Stored data entries:

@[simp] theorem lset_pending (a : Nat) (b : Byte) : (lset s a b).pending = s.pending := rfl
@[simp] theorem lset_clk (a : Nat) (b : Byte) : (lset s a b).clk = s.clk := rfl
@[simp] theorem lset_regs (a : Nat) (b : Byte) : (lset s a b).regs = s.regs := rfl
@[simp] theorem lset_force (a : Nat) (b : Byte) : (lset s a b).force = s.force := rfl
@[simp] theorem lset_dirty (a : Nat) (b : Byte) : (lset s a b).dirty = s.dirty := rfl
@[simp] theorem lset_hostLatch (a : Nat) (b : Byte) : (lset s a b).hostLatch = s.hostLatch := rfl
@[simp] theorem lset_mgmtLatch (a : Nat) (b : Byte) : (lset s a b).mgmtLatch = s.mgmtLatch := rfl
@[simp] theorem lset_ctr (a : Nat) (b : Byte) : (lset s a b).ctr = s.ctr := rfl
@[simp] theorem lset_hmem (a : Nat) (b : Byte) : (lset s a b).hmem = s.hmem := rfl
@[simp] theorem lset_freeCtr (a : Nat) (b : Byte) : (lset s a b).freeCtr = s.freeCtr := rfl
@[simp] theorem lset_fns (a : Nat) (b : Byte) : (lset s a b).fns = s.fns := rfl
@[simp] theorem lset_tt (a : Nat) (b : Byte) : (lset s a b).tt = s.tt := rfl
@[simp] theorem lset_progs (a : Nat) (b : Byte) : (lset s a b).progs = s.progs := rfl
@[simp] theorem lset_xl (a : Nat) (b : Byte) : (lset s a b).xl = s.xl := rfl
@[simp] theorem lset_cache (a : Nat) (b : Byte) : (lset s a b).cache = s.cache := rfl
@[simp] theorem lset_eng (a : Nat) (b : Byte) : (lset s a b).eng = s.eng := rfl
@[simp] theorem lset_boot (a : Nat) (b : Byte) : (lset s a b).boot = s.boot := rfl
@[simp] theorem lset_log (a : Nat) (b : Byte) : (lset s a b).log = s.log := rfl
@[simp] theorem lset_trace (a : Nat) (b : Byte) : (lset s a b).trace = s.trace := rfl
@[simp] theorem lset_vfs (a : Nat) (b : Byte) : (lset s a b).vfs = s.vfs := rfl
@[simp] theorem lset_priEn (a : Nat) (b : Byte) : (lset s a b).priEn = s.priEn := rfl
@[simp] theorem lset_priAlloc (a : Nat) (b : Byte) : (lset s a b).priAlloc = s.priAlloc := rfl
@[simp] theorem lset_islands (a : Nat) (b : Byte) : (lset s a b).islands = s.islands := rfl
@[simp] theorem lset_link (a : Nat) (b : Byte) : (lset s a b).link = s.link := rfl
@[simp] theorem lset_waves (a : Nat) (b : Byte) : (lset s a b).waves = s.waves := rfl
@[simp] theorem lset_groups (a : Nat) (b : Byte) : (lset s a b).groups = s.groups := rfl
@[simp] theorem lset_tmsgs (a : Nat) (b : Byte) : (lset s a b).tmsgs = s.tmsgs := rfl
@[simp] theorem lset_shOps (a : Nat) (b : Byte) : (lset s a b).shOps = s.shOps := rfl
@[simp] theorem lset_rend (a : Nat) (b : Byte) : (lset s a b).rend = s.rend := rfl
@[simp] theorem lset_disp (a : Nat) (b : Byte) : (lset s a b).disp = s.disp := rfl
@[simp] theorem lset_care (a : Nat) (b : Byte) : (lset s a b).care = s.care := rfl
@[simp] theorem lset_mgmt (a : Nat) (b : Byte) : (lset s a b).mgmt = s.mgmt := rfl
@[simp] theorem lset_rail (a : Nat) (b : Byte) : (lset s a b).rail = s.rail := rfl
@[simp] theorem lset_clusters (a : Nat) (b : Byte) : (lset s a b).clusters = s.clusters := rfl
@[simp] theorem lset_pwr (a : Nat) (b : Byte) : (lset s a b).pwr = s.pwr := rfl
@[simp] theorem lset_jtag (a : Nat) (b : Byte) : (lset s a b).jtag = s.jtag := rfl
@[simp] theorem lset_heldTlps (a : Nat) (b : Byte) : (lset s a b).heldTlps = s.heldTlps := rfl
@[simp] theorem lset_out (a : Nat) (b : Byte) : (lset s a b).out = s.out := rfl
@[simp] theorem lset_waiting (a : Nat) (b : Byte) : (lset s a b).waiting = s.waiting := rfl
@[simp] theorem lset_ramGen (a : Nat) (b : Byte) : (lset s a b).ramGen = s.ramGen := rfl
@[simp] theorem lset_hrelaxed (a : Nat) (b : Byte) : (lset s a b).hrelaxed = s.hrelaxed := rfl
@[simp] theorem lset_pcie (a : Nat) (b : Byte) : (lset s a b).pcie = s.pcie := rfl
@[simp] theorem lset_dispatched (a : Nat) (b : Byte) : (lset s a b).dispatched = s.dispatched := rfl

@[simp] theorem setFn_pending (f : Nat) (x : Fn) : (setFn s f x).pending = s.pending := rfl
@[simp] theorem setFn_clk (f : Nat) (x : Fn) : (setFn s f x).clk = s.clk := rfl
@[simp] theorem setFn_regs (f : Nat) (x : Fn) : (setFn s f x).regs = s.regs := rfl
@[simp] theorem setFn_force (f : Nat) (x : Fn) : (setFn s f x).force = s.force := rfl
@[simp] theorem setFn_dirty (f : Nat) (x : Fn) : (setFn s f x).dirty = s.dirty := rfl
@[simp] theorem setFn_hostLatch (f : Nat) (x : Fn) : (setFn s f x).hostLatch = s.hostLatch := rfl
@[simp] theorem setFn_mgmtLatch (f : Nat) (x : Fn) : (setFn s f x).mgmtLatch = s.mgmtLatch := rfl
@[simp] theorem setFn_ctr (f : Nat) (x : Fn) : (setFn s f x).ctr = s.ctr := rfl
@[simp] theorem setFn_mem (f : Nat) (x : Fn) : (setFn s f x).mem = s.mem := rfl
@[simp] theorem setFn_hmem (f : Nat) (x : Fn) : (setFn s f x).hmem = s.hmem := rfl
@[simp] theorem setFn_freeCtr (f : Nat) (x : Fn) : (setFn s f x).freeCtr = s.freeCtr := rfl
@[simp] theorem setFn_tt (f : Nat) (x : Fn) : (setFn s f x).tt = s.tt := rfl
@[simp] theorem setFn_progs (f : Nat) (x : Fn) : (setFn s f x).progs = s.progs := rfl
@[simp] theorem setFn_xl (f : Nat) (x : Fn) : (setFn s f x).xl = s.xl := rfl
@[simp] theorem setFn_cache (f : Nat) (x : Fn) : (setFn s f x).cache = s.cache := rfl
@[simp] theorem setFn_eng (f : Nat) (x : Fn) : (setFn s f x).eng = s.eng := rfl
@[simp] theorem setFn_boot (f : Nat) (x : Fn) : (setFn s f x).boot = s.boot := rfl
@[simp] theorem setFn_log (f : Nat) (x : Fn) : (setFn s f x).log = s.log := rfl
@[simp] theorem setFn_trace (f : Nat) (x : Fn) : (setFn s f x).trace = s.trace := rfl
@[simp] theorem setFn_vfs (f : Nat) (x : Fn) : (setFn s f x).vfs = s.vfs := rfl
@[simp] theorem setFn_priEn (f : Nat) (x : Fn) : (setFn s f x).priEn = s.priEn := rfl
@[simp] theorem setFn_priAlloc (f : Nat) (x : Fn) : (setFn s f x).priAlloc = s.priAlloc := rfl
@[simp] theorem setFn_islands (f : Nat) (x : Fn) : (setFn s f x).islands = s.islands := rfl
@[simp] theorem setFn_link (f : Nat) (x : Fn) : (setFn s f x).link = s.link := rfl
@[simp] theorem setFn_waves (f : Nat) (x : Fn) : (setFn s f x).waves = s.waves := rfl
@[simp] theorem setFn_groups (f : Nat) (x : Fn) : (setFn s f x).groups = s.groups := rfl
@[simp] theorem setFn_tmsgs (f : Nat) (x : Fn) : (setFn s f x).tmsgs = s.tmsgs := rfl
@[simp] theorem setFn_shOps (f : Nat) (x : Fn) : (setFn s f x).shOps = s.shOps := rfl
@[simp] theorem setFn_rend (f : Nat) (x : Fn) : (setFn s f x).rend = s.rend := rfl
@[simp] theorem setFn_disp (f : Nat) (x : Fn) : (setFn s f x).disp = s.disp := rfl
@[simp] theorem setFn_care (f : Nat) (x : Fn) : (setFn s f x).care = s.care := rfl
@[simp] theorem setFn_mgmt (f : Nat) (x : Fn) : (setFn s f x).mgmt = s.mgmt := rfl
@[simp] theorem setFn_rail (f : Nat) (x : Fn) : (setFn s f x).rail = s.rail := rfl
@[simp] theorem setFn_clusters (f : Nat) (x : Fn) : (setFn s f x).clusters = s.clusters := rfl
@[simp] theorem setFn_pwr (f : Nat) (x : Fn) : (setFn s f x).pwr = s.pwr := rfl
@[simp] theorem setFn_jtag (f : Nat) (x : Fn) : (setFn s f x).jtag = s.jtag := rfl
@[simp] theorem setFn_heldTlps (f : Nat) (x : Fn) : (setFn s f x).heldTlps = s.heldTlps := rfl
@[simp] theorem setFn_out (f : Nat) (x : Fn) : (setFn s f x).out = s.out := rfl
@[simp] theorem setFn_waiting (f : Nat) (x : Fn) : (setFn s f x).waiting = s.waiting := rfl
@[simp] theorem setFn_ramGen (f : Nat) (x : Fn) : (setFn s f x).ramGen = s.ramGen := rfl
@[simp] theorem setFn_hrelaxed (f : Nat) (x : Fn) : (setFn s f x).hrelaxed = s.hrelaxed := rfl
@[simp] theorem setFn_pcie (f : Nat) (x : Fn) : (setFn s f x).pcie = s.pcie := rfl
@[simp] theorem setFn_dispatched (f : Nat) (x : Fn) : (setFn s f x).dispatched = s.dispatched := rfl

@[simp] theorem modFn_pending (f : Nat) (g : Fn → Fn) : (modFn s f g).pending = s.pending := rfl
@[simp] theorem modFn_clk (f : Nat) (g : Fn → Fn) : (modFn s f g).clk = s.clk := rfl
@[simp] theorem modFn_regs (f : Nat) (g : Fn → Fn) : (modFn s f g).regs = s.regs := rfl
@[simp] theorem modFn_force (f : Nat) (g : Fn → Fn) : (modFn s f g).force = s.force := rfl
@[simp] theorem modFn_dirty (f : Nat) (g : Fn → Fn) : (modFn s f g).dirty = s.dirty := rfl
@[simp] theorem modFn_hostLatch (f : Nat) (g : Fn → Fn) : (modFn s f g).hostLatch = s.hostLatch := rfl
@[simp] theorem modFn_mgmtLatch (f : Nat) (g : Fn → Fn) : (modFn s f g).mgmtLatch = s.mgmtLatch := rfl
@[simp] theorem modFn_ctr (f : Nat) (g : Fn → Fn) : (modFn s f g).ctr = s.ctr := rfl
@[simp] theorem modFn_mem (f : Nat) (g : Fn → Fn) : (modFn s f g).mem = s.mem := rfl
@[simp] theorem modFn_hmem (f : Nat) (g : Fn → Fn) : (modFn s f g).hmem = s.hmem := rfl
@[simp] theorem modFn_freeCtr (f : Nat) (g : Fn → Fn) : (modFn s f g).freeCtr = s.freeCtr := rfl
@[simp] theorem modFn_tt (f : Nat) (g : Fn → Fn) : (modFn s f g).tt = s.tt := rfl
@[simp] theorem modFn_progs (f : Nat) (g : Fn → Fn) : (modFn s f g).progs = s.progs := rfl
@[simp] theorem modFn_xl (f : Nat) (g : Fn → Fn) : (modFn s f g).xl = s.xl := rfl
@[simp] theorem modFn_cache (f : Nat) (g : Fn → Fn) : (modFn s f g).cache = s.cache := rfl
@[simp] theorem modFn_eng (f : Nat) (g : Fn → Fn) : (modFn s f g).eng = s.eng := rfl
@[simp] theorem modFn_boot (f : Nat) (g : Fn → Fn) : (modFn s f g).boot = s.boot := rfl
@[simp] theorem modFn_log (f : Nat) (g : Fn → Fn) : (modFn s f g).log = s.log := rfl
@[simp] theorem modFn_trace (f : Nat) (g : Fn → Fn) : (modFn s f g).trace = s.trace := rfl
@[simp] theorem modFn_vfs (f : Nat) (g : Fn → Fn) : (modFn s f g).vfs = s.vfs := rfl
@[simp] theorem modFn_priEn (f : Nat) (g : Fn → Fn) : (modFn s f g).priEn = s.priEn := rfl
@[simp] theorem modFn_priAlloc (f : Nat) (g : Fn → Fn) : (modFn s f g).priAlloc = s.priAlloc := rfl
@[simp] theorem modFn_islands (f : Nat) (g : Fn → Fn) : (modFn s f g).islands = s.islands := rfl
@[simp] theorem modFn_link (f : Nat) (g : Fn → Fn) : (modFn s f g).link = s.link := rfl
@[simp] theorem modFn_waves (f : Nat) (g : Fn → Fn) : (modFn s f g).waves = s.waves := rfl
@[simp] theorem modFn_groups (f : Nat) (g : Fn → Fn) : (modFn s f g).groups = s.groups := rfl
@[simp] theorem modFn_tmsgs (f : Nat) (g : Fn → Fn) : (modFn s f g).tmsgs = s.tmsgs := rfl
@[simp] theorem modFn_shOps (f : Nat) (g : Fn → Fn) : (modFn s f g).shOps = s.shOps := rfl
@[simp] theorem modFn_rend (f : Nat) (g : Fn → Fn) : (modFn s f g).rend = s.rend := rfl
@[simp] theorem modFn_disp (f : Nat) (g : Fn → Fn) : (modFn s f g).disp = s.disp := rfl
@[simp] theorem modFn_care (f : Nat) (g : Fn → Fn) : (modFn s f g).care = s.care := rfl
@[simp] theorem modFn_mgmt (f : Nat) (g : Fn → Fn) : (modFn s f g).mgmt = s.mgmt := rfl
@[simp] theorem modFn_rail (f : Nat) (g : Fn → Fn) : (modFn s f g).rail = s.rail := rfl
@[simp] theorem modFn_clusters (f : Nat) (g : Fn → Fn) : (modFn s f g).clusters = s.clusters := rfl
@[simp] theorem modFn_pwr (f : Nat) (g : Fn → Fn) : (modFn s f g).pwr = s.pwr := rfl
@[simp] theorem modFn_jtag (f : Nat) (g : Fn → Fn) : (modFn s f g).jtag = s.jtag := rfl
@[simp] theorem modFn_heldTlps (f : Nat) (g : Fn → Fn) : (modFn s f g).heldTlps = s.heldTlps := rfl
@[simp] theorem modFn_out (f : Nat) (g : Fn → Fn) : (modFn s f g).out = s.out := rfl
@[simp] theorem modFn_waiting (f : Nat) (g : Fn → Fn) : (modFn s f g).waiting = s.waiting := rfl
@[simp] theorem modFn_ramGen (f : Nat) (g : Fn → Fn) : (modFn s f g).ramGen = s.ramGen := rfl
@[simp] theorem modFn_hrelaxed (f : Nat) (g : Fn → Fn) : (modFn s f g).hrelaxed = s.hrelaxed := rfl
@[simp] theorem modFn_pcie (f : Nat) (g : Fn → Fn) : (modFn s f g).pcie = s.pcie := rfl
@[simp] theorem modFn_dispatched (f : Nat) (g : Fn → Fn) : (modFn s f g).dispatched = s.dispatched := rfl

--

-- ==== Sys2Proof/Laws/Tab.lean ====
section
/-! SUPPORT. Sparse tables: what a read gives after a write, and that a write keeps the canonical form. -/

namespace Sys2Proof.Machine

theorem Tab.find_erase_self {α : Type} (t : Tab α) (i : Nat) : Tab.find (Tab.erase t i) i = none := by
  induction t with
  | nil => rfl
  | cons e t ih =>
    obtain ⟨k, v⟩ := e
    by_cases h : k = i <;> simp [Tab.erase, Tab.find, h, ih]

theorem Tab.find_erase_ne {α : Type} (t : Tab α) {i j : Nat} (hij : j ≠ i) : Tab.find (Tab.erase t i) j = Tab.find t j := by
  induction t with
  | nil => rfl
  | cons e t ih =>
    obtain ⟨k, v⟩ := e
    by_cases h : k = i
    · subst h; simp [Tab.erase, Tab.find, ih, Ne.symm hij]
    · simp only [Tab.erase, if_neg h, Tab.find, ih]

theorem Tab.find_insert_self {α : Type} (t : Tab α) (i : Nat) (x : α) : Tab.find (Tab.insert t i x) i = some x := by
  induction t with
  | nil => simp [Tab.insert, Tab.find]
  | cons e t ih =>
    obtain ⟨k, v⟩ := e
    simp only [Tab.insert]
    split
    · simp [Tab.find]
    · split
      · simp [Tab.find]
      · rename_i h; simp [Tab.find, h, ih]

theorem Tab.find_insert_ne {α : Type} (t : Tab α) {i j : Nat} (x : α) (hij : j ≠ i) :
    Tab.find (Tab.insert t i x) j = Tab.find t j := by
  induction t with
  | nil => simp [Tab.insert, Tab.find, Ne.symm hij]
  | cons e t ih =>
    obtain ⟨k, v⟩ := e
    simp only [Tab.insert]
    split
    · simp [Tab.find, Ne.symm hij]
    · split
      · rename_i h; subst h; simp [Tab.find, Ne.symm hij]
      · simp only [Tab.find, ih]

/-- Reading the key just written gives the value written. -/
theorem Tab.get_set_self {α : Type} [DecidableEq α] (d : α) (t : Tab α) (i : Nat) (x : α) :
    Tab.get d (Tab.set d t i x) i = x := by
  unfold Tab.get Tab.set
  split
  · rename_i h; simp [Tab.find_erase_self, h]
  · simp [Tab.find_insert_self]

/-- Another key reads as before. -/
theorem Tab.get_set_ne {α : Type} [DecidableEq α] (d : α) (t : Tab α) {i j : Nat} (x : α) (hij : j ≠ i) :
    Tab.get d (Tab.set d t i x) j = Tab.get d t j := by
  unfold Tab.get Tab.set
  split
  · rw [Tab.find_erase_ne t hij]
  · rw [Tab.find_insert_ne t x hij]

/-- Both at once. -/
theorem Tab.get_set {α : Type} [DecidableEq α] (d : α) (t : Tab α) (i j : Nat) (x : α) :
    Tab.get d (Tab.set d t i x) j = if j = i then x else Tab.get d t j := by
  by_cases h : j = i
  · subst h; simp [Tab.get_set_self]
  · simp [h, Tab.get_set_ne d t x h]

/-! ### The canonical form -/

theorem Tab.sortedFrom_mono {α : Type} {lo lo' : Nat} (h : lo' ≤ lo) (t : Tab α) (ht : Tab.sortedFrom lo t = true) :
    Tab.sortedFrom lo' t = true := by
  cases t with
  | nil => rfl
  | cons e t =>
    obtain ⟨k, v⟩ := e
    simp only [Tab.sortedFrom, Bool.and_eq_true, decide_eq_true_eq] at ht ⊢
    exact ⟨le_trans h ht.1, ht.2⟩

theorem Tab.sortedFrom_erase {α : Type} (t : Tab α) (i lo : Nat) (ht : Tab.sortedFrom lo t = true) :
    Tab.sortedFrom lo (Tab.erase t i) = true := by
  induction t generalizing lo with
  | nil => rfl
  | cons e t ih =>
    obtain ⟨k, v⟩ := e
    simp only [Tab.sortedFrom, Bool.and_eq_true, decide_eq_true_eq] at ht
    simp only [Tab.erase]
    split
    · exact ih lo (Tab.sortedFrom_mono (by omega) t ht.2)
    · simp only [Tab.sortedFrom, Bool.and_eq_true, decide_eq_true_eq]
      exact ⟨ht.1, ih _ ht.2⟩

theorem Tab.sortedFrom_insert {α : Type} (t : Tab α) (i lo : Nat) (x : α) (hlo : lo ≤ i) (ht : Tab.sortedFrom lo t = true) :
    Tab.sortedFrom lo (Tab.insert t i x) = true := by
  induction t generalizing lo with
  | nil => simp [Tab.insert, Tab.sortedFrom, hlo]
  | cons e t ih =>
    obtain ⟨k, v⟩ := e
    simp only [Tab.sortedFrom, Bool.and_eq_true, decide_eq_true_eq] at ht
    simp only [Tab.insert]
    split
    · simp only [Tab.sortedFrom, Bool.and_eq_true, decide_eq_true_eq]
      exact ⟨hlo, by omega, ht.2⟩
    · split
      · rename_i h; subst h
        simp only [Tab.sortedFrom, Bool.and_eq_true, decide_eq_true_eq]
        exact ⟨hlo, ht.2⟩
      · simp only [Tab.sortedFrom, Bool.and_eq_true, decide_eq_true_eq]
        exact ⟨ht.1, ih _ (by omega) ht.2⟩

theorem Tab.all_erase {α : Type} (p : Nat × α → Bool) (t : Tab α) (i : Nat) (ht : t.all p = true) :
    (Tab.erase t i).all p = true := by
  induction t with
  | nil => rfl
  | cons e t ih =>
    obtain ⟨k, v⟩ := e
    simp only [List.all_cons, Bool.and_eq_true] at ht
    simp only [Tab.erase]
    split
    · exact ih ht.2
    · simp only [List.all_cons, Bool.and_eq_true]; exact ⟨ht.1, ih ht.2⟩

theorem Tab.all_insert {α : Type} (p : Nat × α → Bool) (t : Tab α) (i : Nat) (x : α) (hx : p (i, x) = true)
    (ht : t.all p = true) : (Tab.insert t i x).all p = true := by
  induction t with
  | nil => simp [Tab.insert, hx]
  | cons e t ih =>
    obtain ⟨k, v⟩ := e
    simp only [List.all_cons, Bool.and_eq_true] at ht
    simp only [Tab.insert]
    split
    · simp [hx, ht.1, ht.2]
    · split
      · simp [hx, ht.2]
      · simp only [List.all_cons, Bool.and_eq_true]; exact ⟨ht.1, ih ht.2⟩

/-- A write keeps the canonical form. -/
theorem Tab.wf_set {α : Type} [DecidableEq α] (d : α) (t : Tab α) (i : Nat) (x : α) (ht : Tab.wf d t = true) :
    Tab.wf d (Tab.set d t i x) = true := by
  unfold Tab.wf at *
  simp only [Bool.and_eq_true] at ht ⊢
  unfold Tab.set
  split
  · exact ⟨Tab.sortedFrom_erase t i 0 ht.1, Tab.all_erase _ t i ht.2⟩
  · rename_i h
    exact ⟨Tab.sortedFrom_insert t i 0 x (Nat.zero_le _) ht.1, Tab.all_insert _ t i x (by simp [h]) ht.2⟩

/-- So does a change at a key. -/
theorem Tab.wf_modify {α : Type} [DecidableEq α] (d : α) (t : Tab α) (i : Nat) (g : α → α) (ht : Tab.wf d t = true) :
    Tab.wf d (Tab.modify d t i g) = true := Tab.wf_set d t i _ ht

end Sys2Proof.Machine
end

ACTIVITY: Whenever the string "hmem" shows up in a line of the entries, copy that line.

WRITTEN SOLUTION:
@[simp] theorem lset_hmem (a : Nat) (b : Byte) : (lset s a b).hmem = s.hmem := rfl
@[simp] theorem setFn_hmem (f : Nat) (x : Fn) : (setFn s f x).hmem = s.hmem := rfl
@[simp] theorem modFn_hmem (f : Nat) (g : Fn → Fn) : (modFn s f g).hmem = s.hmem := rfl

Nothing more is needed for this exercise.